■ **Work instructions**
Below is a listing. Set down exactly the lines from the one containing "theorem absl (rs" through the one containing "encR2_high 5 (regBits rs) (regBits rd)", both ends included, and leave out the rest.
*** Source records ***
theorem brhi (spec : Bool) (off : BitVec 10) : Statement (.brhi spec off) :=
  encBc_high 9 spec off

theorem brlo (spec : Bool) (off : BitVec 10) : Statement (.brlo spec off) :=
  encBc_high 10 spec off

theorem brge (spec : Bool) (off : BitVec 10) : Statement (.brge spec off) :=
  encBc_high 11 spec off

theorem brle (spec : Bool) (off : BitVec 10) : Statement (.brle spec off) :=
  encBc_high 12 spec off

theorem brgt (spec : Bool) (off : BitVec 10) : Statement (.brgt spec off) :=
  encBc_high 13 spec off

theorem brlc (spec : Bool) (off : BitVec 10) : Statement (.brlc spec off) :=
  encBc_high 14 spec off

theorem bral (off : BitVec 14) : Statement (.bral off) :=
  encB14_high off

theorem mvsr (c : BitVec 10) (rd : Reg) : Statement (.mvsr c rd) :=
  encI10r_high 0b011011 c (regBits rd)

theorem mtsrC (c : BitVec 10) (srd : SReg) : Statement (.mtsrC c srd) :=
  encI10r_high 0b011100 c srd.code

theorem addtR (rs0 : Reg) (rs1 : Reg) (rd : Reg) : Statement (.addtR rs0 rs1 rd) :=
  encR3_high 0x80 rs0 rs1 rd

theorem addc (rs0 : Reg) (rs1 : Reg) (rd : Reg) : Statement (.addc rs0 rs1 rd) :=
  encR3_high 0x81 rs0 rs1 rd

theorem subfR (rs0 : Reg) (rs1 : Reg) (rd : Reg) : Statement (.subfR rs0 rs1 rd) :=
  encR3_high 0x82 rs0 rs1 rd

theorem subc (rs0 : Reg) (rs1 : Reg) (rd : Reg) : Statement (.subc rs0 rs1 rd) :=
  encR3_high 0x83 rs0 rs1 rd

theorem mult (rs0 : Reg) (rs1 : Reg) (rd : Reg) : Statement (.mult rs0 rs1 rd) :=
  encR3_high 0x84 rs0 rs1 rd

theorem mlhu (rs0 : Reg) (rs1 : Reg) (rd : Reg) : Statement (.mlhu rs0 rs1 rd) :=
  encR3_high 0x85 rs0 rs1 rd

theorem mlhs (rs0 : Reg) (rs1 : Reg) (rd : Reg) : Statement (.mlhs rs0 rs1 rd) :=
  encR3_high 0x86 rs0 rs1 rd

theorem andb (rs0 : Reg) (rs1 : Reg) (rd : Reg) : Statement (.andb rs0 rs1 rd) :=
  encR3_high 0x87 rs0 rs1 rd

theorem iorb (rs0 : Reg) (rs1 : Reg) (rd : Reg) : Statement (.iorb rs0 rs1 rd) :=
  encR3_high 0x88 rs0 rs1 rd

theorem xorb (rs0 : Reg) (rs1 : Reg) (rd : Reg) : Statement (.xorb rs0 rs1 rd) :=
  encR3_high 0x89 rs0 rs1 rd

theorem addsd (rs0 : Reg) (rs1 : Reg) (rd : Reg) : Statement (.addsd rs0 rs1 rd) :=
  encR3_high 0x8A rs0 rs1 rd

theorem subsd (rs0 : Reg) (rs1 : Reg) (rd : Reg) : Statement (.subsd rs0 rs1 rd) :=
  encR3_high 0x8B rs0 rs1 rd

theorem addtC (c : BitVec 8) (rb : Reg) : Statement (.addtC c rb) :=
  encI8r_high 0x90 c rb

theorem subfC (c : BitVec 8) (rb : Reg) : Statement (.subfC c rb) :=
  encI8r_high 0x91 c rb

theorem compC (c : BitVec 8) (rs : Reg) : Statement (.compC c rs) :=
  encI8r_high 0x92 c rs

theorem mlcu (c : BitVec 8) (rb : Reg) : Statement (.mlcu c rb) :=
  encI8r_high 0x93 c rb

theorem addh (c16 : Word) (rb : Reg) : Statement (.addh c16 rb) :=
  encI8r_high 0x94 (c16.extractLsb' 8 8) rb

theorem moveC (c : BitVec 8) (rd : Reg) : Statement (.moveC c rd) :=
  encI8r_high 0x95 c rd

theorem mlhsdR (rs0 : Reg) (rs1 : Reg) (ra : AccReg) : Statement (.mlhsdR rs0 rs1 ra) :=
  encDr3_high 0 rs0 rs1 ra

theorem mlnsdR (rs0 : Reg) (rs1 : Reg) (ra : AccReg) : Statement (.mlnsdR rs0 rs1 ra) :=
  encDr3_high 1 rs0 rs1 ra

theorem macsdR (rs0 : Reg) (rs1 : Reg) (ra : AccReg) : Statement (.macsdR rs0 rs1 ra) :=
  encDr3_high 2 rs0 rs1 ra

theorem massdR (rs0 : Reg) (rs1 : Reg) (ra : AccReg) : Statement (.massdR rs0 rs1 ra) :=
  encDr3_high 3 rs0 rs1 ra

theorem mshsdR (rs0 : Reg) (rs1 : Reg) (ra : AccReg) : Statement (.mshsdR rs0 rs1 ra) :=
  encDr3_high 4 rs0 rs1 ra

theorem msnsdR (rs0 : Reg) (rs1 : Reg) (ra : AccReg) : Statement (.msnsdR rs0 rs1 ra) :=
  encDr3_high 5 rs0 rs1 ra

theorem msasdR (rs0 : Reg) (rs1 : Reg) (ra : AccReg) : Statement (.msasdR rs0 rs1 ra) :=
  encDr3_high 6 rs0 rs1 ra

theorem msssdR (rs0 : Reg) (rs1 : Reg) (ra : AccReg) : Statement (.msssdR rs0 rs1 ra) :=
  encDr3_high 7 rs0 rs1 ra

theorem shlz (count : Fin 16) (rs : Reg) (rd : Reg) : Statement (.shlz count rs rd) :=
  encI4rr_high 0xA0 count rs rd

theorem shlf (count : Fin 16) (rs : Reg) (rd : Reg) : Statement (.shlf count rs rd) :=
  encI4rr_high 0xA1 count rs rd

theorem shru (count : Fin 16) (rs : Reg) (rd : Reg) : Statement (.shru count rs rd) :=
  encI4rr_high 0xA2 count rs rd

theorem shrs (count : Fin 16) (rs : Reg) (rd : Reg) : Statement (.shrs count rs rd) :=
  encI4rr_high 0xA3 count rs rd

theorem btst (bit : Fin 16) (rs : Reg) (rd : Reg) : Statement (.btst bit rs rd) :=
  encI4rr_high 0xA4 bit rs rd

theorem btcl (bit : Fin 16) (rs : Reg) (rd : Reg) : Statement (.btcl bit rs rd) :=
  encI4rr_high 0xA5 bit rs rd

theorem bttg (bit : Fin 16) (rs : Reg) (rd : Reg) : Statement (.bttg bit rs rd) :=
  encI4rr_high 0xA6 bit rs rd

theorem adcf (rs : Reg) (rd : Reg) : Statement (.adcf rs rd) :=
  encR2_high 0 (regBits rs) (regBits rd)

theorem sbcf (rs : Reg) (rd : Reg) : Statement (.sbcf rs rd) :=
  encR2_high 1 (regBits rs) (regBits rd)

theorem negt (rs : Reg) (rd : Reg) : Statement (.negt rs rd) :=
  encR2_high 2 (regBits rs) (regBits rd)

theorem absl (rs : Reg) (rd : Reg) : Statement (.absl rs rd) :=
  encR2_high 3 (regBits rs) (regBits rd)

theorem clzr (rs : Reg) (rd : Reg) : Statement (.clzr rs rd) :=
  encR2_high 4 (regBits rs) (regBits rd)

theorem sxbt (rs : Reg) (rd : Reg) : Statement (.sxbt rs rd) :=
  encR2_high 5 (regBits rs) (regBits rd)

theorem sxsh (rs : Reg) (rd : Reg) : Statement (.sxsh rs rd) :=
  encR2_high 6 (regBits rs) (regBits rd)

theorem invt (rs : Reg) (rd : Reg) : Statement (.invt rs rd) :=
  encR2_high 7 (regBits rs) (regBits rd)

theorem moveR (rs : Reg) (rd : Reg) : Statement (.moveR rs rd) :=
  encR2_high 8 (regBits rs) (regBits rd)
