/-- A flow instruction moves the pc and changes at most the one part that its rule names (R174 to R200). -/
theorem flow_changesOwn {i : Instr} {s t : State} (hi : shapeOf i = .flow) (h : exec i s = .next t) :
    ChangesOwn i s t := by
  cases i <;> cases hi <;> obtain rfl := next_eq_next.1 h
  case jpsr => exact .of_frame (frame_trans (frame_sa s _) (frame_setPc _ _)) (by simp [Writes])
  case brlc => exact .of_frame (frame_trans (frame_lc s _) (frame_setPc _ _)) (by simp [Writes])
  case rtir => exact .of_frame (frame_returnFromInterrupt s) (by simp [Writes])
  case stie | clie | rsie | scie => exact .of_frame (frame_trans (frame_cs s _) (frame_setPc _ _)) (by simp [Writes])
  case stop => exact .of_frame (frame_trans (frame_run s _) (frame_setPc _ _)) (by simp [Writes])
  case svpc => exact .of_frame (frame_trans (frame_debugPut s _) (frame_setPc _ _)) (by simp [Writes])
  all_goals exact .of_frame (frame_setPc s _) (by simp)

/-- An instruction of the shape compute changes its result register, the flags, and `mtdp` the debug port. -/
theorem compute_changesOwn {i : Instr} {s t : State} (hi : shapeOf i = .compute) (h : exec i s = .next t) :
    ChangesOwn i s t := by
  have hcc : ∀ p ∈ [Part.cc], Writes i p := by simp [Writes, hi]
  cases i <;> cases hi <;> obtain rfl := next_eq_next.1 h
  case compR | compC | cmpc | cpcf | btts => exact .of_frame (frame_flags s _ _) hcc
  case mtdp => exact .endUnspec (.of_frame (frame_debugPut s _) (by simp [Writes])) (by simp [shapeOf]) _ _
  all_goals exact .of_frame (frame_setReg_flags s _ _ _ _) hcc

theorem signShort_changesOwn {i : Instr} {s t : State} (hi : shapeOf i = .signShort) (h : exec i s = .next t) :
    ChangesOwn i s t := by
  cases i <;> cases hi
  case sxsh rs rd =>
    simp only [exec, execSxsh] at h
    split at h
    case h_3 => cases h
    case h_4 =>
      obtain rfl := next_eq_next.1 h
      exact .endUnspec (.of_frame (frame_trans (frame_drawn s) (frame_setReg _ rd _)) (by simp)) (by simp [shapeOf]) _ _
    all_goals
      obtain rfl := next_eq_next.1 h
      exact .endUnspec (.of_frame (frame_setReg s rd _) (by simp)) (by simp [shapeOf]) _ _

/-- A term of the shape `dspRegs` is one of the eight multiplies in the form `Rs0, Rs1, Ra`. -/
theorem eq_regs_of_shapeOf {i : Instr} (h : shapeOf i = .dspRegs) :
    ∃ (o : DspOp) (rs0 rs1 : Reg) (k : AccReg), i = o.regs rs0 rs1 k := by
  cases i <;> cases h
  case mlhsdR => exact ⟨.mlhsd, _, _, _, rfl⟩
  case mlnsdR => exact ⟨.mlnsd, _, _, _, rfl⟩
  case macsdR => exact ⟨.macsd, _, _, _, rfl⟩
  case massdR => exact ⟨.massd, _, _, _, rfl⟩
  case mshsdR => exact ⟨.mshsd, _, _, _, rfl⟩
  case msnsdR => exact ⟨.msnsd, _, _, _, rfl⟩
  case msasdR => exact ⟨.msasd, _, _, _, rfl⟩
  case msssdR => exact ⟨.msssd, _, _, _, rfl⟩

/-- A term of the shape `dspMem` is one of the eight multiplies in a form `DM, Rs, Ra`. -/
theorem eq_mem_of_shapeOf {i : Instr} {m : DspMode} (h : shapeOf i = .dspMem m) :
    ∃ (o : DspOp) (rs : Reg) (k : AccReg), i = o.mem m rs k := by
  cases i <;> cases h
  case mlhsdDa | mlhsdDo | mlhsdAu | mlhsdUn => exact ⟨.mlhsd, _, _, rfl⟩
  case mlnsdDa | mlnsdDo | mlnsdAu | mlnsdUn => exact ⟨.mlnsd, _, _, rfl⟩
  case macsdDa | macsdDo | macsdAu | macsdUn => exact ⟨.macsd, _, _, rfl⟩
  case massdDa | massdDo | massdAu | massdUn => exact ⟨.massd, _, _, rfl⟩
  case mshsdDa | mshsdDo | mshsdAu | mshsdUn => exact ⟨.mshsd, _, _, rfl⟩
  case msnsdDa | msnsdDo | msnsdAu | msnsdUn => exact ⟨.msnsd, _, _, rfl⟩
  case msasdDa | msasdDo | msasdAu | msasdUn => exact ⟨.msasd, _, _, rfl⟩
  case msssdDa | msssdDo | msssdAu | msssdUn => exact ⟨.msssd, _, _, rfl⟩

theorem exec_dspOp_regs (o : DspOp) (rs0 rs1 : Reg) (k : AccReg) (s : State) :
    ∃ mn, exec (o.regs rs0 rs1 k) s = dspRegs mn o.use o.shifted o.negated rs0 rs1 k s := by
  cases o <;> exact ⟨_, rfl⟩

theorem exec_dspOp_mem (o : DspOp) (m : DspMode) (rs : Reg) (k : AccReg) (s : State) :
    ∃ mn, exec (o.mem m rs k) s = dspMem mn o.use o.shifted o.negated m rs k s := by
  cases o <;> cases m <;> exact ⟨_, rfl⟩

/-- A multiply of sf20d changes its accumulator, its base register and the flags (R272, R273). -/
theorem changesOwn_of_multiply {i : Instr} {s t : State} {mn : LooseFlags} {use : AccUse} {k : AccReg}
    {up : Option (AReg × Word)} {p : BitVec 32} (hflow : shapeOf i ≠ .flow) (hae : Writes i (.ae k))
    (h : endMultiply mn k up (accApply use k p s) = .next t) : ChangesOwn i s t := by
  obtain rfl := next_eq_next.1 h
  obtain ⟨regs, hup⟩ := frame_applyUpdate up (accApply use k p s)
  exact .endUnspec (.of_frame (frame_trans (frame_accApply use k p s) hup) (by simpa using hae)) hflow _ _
***
■ **Response area**
theorem absl (rs : Reg) (rd : Reg) : Statement (.absl rs rd) :=
  encR2_high 3 (regBits rs) (regBits rd)

theorem clzr (rs : Reg) (rd : Reg) : Statement (.clzr rs rd) :=
  encR2_high 4 (regBits rs) (regBits rd)

theorem sxbt (rs : Reg) (rd : Reg) : Statement (.sxbt rs rd) :=
  encR2_high 5 (regBits rs) (regBits rd)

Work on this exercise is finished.